Karşımda sadece UAB/Ulaştırma ve Altyapı Bakanlığı’nın resmi açıklamalarını, propaganda metinlerini, Bağlama Kütüğü verilerini esas alarak hazırlanmış, 2018-2023 arasında bir milyon ADB sayısına ulaşmak için başlatılan yeni sınav sistemi olan “Bir Milyon Amatör Denizci Projesi”ni güzelleyen bir araştırma makalesi vardı. Araştırmayı “akademik” açıdan değerlendirmeye çalışsak da tezi hazırlayan araştırmacının e-posta adresinin “…@uab.gov.tr” olması (yani UAB memuru olması) aslında araştırmanın halini ve neden bu duruma düşüldüğünü de açıklıyordu.
Araştırmanın konusu
Araştırma, “Çanakkale’de Amatör Denizciliğe İlgi Düzeyinin Tesbiti” başlığını taşısa da alanı hayli dar. Çerçevesi “1 Milyon Amatör Denizci Projesi” kapsamında yapılan ADB/Amatör Denizci Belgesi sınavları ile sınırlı. Araştırmacıların söyleyişiyle “Bu çalışmada; Çanakkale örneği ile Amatör Denizciliğin gelişiminde önemli bir adım olan belgelendirme ve eğitim süreçleri katılımcılarla yapılan anketlerle değerlendirilmeye çalışılmıştır.” Özetle araştırma, ADB sınavına girenlerin sınav öncesi aldıkları “eğitim”in ve toplam 522 katılımcıyla yapılan evet/hayır şıklı, 19 soruluk bir anketin verilerinin değerlendirilmesi ile sınırlı.

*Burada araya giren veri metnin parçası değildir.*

/-- What an instruction answers. -/
theorem exec_outcome (i : Instr) (s : State) : ExecOutcome i s (exec i s) := by
  cases i
  case lui => rw [exec_lui, execLui]; exact checked_outcome rfl rfl rfl fun hf => completes_of_no_span hf rfl rfl _
  case auipc => rw [exec_auipc, execAuipc]; exact checked_outcome rfl rfl rfl fun hf => completes_of_no_span hf rfl rfl _
  case jal => rw [exec_jal, execJal]; exact checked_outcome rfl rfl rfl fun hf => completes_of_no_span hf rfl rfl _
  case jalr => rw [exec_jalr, execJalr]; exact checked_outcome rfl rfl rfl fun hf => completes_of_no_span hf rfl rfl _
  case beq => rw [exec_beq, execBeq]; exact next_outcome rfl rfl rfl _
  case bne => rw [exec_bne, execBne]; exact next_outcome rfl rfl rfl _
  case blt => rw [exec_blt, execBlt]; exact next_outcome rfl rfl rfl _
  case bge => rw [exec_bge, execBge]; exact next_outcome rfl rfl rfl _
  case bltu => rw [exec_bltu, execBltu]; exact next_outcome rfl rfl rfl _
  case bgeu => rw [exec_bgeu, execBgeu]; exact next_outcome rfl rfl rfl _
  case lb => rw [exec_lb, execLb]; exact loadInto_outcome rfl rfl rfl rfl rfl
  case lh => rw [exec_lh, execLh]; exact loadInto_outcome rfl rfl rfl rfl rfl
  case lw => rw [exec_lw, execLw]; exact loadInto_outcome rfl rfl rfl rfl rfl
  case lbu => rw [exec_lbu, execLbu]; exact loadInto_outcome rfl rfl rfl rfl rfl
  case lhu => rw [exec_lhu, execLhu]; exact loadInto_outcome rfl rfl rfl rfl rfl
  case lwu => rw [exec_lwu, execLwu]; exact loadInto_outcome rfl rfl rfl rfl rfl
  case ld => rw [exec_ld, execLd]; exact loadInto_outcome rfl rfl rfl rfl rfl
  case sb => rw [exec_sb, execSb]; exact storeFrom_outcome rfl rfl rfl
  case sh => rw [exec_sh, execSh]; exact storeFrom_outcome rfl rfl rfl
  case sw => rw [exec_sw, execSw]; exact storeFrom_outcome rfl rfl rfl
  case sd => rw [exec_sd, execSd]; exact storeFrom_outcome rfl rfl rfl
  case addi => rw [exec_addi, execAddi]; exact aluImm_outcome rfl rfl rfl rfl rfl
  case slti => rw [exec_slti, execSlti]; exact aluImm_outcome rfl rfl rfl rfl rfl
  case sltiu => rw [exec_sltiu, execSltiu]; exact aluImm_outcome rfl rfl rfl rfl rfl
  case xori => rw [exec_xori, execXori]; exact aluImm_outcome rfl rfl rfl rfl rfl
  case ori => rw [exec_ori, execOri]; exact aluImm_outcome rfl rfl rfl rfl rfl
  case andi => rw [exec_andi, execAndi]; exact aluImm_outcome rfl rfl rfl rfl rfl
  case slli => rw [exec_slli, execSlli]; exact aluImm_outcome rfl rfl rfl rfl rfl
  case srli => rw [exec_srli, execSrli]; exact aluImm_outcome rfl rfl rfl rfl rfl
  case srai => rw [exec_srai, execSrai]; exact aluImm_outcome rfl rfl rfl rfl rfl
  case add => rw [exec_add, execAdd]; exact aluReg_outcome rfl rfl rfl rfl rfl
  case sub => rw [exec_sub, execSub]; exact aluReg_outcome rfl rfl rfl rfl rfl
  case sll => rw [exec_sll, execSll]; exact aluReg_outcome rfl rfl rfl rfl rfl
  case slt => rw [exec_slt, execSlt]; exact aluReg_outcome rfl rfl rfl rfl rfl
  case sltu => rw [exec_sltu, execSltu]; exact aluReg_outcome rfl rfl rfl rfl rfl
  case xor => rw [exec_xor, execXor]; exact aluReg_outcome rfl rfl rfl rfl rfl
  case srl => rw [exec_srl, execSrl]; exact aluReg_outcome rfl rfl rfl rfl rfl
  case sra => rw [exec_sra, execSra]; exact aluReg_outcome rfl rfl rfl rfl rfl
  case or => rw [exec_or, execOr]; exact aluReg_outcome rfl rfl rfl rfl rfl
  case and => rw [exec_and, execAnd]; exact aluReg_outcome rfl rfl rfl rfl rfl
  case fence => rw [exec_fence, execFence]; exact next_outcome rfl rfl rfl _
  case ecall => rw [exec_ecall, execEcall]; exact next_outcome rfl rfl rfl _
  case ebreak => rw [exec_ebreak, execEbreak]; exact next_outcome rfl rfl rfl _
  case addiw => rw [exec_addiw, execAddiw]; exact aluImm_outcome rfl rfl rfl rfl rfl
  case slliw => rw [exec_slliw, execSlliw]; exact aluImm_outcome rfl rfl rfl rfl rfl
  case srliw => rw [exec_srliw, execSrliw]; exact aluImm_outcome rfl rfl rfl rfl rfl
  case sraiw => rw [exec_sraiw, execSraiw]; exact aluImm_outcome rfl rfl rfl rfl rfl
  case addw => rw [exec_addw, execAddw]; exact aluReg_outcome rfl rfl rfl rfl rfl
  case subw => rw [exec_subw, execSubw]; exact aluReg_outcome rfl rfl rfl rfl rfl
  case sllw => rw [exec_sllw, execSllw]; exact aluReg_outcome rfl rfl rfl rfl rfl
  case srlw => rw [exec_srlw, execSrlw]; exact aluReg_outcome rfl rfl rfl rfl rfl
  case sraw => rw [exec_sraw, execSraw]; exact aluReg_outcome rfl rfl rfl rfl rfl
  case fenceI => rw [exec_fenceI, execFenceI]; exact next_outcome rfl rfl rfl _
  case csrrw => rw [exec_csrrw, execCsrrw]; exact next_outcome rfl rfl rfl _
  case csrrs => rw [exec_csrrs, execCsrrs]; exact next_outcome rfl rfl rfl _
  case csrrc => rw [exec_csrrc, execCsrrc]; exact next_outcome rfl rfl rfl _
  case csrrwi => rw [exec_csrrwi, execCsrrwi]; exact next_outcome rfl rfl rfl _
  case csrrsi => rw [exec_csrrsi, execCsrrsi]; exact next_outcome rfl rfl rfl _
  case csrrci => rw [exec_csrrci, execCsrrci]; exact next_outcome rfl rfl rfl _
  case mul => rw [exec_mul, execMul]; exact aluReg_outcome rfl rfl rfl rfl rfl
  case mulh => rw [exec_mulh, execMulh]; exact aluReg_outcome rfl rfl rfl rfl rfl
  case mulhsu => rw [exec_mulhsu, execMulhsu]; exact aluReg_outcome rfl rfl rfl rfl rfl
  case mulhu => rw [exec_mulhu, execMulhu]; exact aluReg_outcome rfl rfl rfl rfl rfl
  case div => rw [exec_div, execDiv]; exact aluDiv_outcome rfl rfl rfl rfl rfl
  case divu => rw [exec_divu, execDivu]; exact aluDiv_outcome rfl rfl rfl rfl rfl
  case rem => rw [exec_rem, execRem]; exact aluDiv_outcome rfl rfl rfl rfl rfl
  case remu => rw [exec_remu, execRemu]; exact aluDiv_outcome rfl rfl rfl rfl rfl
  case mulw => rw [exec_mulw, execMulw]; exact aluReg_outcome rfl rfl rfl rfl rfl
  case divw => rw [exec_divw, execDivw]; exact aluDiv_outcome rfl rfl rfl rfl rfl
  case divuw => rw [exec_divuw, execDivuw]; exact aluDiv_outcome rfl rfl rfl rfl rfl
  case remw => rw [exec_remw, execRemw]; exact aluDiv_outcome rfl rfl rfl rfl rfl
  case remuw => rw [exec_remuw, execRemuw]; exact aluDiv_outcome rfl rfl rfl rfl rfl
  case lrW => rw [exec_lrW, execLrW]; exact loadReserved_outcome rfl rfl rfl rfl rfl
  case scW => rw [exec_scW, execScW]; exact storeConditional_outcome rfl rfl rfl rfl rfl
  case lrD => rw [exec_lrD, execLrD]; exact loadReserved_outcome rfl rfl rfl rfl rfl
  case scD => rw [exec_scD, execScD]; exact storeConditional_outcome rfl rfl rfl rfl rfl
  case cInvalid => rw [exec_cInvalid, execCInvalid]; exact next_outcome rfl rfl rfl _
  case cAddi4spnRes => rw [exec_cAddi4spnRes, execCAddi4spnRes]; exact next_outcome rfl rfl rfl _
  case cAddi4spn => rw [exec_cAddi4spn, execCAddi4spn, execAddi]; exact aluImm_outcome rfl rfl rfl rfl rfl
  case cFld => rw [exec_cFld, execCFld]; exact next_outcome rfl rfl rfl _
  case cLw => rw [exec_cLw, execCLw, execLw]; exact loadInto_outcome rfl rfl rfl rfl rfl
  case cFlw => rw [exec_cFlw, execCFlw]; exact next_outcome rfl rfl rfl _
  case cLd => rw [exec_cLd, execCLd, execLd]; exact loadInto_outcome rfl rfl rfl rfl rfl
  case cFsd => rw [exec_cFsd, execCFsd]; exact next_outcome rfl rfl rfl _
  case cSw => rw [exec_cSw, execCSw, execSw]; exact storeFrom_outcome rfl rfl rfl
  case cFsw => rw [exec_cFsw, execCFsw]; exact next_outcome rfl rfl rfl _
  case cSd => rw [exec_cSd, execCSd, execSd]; exact storeFrom_outcome rfl rfl rfl
  case cNop => rw [exec_cNop, execCNop, execAddi]; exact aluImm_outcome rfl rfl rfl rfl rfl
  case cAddi => rw [exec_cAddi, execCAddi, execAddi]; exact aluImm_outcome rfl rfl rfl rfl rfl
  case cJal => rw [exec_cJal, execCJal, execJal]; exact checked_outcome rfl rfl rfl fun hf => completes_of_no_span hf rfl rfl _
  case cAddiwRes => rw [exec_cAddiwRes, execCAddiwRes]; exact next_outcome rfl rfl rfl _
  case cAddiw => rw [exec_cAddiw, execCAddiw, execAddiw]; exact aluImm_outcome rfl rfl rfl rfl rfl
  case cLi => rw [exec_cLi, execCLi, execAddi]; exact aluImm_outcome rfl rfl rfl rfl rfl
  case cAddi16spRes => rw [exec_cAddi16spRes, execCAddi16spRes]; exact next_outcome rfl rfl rfl _
  case cAddi16sp => rw [exec_cAddi16sp, execCAddi16sp, execAddi]; exact aluImm_outcome rfl rfl rfl rfl rfl
  case cLuiRes => rw [exec_cLuiRes, execCLuiRes]; exact next_outcome rfl rfl rfl _
  case cLui => rw [exec_cLui, execCLui, execLui]; exact checked_outcome rfl rfl rfl fun hf => completes_of_no_span hf rfl rfl _
  case cSrli => rw [exec_cSrli, execCSrli, execSrli]; exact aluImm_outcome rfl rfl rfl rfl rfl
  case cSrai => rw [exec_cSrai, execCSrai, execSrai]; exact aluImm_outcome rfl rfl rfl rfl rfl
  case cAndi => rw [exec_cAndi, execCAndi, execAndi]; exact aluImm_outcome rfl rfl rfl rfl rfl
  case cSub => rw [exec_cSub, execCSub, execSub]; exact aluReg_outcome rfl rfl rfl rfl rfl
  case cXor => rw [exec_cXor, execCXor, execXor]; exact aluReg_outcome rfl rfl rfl rfl rfl
  case cOr => rw [exec_cOr, execCOr, execOr]; exact aluReg_outcome rfl rfl rfl rfl rfl
  case cAnd => rw [exec_cAnd, execCAnd, execAnd]; exact aluReg_outcome rfl rfl rfl rfl rfl
  case cSubw => rw [exec_cSubw, execCSubw, execSubw]; exact aluReg_outcome rfl rfl rfl rfl rfl
  case cAddw => rw [exec_cAddw, execCAddw, execAddw]; exact aluReg_outcome rfl rfl rfl rfl rfl
  case cJ => rw [exec_cJ, execCJ, execJal]; exact checked_outcome rfl rfl rfl fun hf => completes_of_no_span hf rfl rfl _
  case cBeqz => rw [exec_cBeqz, execCBeqz, execBeq]; exact next_outcome rfl rfl rfl _
  case cBnez => rw [exec_cBnez, execCBnez, execBne]; exact next_outcome rfl rfl rfl _
  case cSlli => rw [exec_cSlli, execCSlli, execSlli]; exact aluImm_outcome rfl rfl rfl rfl rfl
  case cFldsp => rw [exec_cFldsp, execCFldsp]; exact next_outcome rfl rfl rfl _
  case cLwspRes => rw [exec_cLwspRes, execCLwspRes]; exact next_outcome rfl rfl rfl _
  case cLwsp => rw [exec_cLwsp, execCLwsp, execLw]; exact loadInto_outcome rfl rfl rfl rfl rfl
  case cFlwsp => rw [exec_cFlwsp, execCFlwsp]; exact next_outcome rfl rfl rfl _
  case cLdspRes => rw [exec_cLdspRes, execCLdspRes]; exact next_outcome rfl rfl rfl _
  case cLdsp => rw [exec_cLdsp, execCLdsp, execLd]; exact loadInto_outcome rfl rfl rfl rfl rfl
  case cJrRes => rw [exec_cJrRes, execCJrRes]; exact next_outcome rfl rfl rfl _
  case cJr => rw [exec_cJr, execCJr, execJalr]; exact checked_outcome rfl rfl rfl fun hf => completes_of_no_span hf rfl rfl _
  case cMv => rw [exec_cMv, execCMv, execAdd]; exact aluReg_outcome rfl rfl rfl rfl rfl
  case cEbreak => rw [exec_cEbreak, execCEbreak, execEbreak]; exact next_outcome rfl rfl rfl _
  case cJalr => rw [exec_cJalr, execCJalr, execJalr]; exact checked_outcome rfl rfl rfl fun hf => completes_of_no_span hf rfl rfl _
  case cAdd => rw [exec_cAdd, execCAdd, execAdd]; exact aluReg_outcome rfl rfl rfl rfl rfl
  case cFsdsp => rw [exec_cFsdsp, execCFsdsp]; exact next_outcome rfl rfl rfl _
  case cSwsp => rw [exec_cSwsp, execCSwsp, execSw]; exact storeFrom_outcome rfl rfl rfl
  case cFswsp => rw [exec_cFswsp, execCFswsp]; exact next_outcome rfl rfl rfl _
  case cSdsp => rw [exec_cSdsp, execCSdsp, execSd]; exact storeFrom_outcome rfl rfl rfl

end Sys2Proof.Machine
end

“1 Milyon Amatör Denizci Projesi” kapsamında ADB sınavına girenler, sınav öncesinde birer cümlelik 60 maddeden oluşan “Amatör Denizci Eğitim Dökümanı” adı verilen, denizcilik bilgilerinin gözden geçirildiği (anlatıldığı, okunduğu ya da gösterildiği) bir eğitime katılmak zorundaydılar.
UAB/Ulaştırma ve Altyapı Bakanlığı’nın amatör denizcilikle ilgili sınav ve diğer uygulamalarını birçok yazıda eleştirmiştim. Bakanlık, araştırmacıların 2020’de ele aldığı “1 Milyon Amatör Denizci Projesi” kapsamında başlattığı ve 2018-2023 arasında uyguladığı bu sınav sisteminden 2023’te vazgeçti. Bakanlığın savrulmalarının görülmesi için sınav sisteminin yaklaşık son 20 yılını hatırlatmakla yetinelim:
•2005-2013: ADF’ye yetki devri ile sınavların ilk defa çevrimiçi (on-line) yapıldığı dönem.
•2014-2018: ADES/Amatör Denizci Eğitim Sistemi ile “pratik eğitim iddiası” dönemi.
•2018-2023: Bir Milyon Amatör Denizci Projesi dönemi. (Araştırmacıların ele aldığı dönem)
•2023’ten sonra : Üç aşamalı (internette teorik eğitim/UAB + teknede uygulamalı eğitim/TYF + on-line sınav/UAB) yeni sınav/eğitim dönemi.
“1 Milyon Amatör Denizci Projesi” ile ilgili usülsüzlükleri/yanlışları, belgedeki yazım yanlışlarını ele alan, biri Bakanlığa da gönderilmiş “ADB’de Yeni Aşama: Her Yol Mubah Seferberliği” / “Ulaştırma ve Altyapı Bakanlığı Guinness Rekorlar Kitabı’na Aday…(Olabilir mi?)” gibi ironik başlıklar da taşıyan dört yazı yazmıştım. Eğitim kitapçığı olarak ADED/Amatör Denizci Eğitim Dökümanı’nın kullanıldığı bu projede mevcut mevzuat yok sayılarak, ilan edilen rakama ulaşabilmek adına her yol denendi. Beş senede (2018-2023) %100 sınav başarı oranıyla, yaklaşık 800 bin ADB/Amatör Denizci Belgesi dağıtıldı. Bu projenin ve söz konusu eğitim dökümanının eleştirisini tekrar etmeyeceğim, merak edenler için yazıların linkini buraya bıraktım.
Meraksız araştırmacılar
ADB/Amatör Denizci Belgesi sınavlarını, sınav öncesi katılımı zorunlu eğitimi merkeze alan böyle bir araştırma için doğal olarak ele alınması zorunlu iki başlık var:
1) ADB/Amatör Denizci Belgesi sınav mevzuatı,
2) “Amatör Denizci Eğitim Dökümanı”nda yer alan bilgilerin okunarak, slaytla gösterilerek ya da sınav sonrası toplanmak üzere dağıtılarak yapıldığı zorunlu eğitim.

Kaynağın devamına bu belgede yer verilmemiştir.